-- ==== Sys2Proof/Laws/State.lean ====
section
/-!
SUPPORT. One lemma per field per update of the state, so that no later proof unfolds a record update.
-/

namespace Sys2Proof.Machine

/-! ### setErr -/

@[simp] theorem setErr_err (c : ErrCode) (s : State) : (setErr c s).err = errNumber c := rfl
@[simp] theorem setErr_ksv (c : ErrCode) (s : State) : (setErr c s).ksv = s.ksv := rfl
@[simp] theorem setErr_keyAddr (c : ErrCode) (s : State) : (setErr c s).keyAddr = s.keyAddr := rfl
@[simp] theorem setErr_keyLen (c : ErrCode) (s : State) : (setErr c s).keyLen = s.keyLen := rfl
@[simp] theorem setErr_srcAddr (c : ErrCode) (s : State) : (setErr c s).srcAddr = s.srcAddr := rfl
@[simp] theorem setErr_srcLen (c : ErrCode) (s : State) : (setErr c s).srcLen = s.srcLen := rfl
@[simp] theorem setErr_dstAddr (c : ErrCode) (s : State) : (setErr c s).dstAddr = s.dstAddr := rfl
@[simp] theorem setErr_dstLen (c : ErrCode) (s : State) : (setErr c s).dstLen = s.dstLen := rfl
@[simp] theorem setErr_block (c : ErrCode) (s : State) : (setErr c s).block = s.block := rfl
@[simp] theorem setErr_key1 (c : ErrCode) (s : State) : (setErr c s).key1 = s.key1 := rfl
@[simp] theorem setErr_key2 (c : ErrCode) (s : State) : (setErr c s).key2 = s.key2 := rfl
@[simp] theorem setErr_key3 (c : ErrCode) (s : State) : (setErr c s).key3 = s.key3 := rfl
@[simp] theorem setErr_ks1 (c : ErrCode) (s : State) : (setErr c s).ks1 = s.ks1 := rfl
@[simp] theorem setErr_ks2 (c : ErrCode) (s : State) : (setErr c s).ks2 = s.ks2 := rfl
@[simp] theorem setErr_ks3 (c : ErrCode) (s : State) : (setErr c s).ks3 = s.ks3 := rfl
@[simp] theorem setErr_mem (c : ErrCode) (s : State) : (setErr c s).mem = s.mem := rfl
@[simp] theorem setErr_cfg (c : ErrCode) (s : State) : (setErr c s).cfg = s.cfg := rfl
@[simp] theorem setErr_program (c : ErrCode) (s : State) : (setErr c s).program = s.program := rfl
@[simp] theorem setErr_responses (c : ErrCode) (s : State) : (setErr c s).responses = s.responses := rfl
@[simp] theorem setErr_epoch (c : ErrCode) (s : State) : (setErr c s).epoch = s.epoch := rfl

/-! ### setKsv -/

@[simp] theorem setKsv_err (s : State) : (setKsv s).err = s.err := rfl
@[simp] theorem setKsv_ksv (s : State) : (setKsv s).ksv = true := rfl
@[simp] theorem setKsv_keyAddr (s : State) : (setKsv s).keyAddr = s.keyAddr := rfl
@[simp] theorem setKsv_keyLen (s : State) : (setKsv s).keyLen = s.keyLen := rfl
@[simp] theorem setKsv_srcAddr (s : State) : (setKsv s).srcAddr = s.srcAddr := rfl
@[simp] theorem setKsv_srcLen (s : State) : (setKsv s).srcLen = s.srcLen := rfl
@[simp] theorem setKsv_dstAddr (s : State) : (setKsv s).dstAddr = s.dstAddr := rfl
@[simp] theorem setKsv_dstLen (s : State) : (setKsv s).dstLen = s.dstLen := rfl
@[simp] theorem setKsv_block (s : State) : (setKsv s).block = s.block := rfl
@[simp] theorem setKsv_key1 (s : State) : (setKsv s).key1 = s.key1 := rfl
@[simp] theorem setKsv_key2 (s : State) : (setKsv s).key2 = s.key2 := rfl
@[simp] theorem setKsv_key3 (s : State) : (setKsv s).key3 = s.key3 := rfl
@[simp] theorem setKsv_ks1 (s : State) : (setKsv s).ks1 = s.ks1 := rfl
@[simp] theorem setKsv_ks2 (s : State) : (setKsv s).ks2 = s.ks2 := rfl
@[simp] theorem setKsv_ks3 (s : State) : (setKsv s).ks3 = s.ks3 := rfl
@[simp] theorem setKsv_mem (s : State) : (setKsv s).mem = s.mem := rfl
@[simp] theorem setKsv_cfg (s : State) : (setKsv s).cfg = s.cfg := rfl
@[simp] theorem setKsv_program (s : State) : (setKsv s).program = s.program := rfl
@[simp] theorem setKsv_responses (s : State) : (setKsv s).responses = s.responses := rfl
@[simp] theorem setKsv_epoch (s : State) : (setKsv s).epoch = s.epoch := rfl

#### WHAT IS NEEDED
Lines that contain "srcLen" should be pulled from the entries above and reported.

#### SOLUTION
@[simp] theorem setErr_srcLen (c : ErrCode) (s : State) : (setErr c s).srcLen = s.srcLen := rfl
@[simp] theorem setKsv_srcLen (s : State) : (setKsv s).srcLen = s.srcLen := rfl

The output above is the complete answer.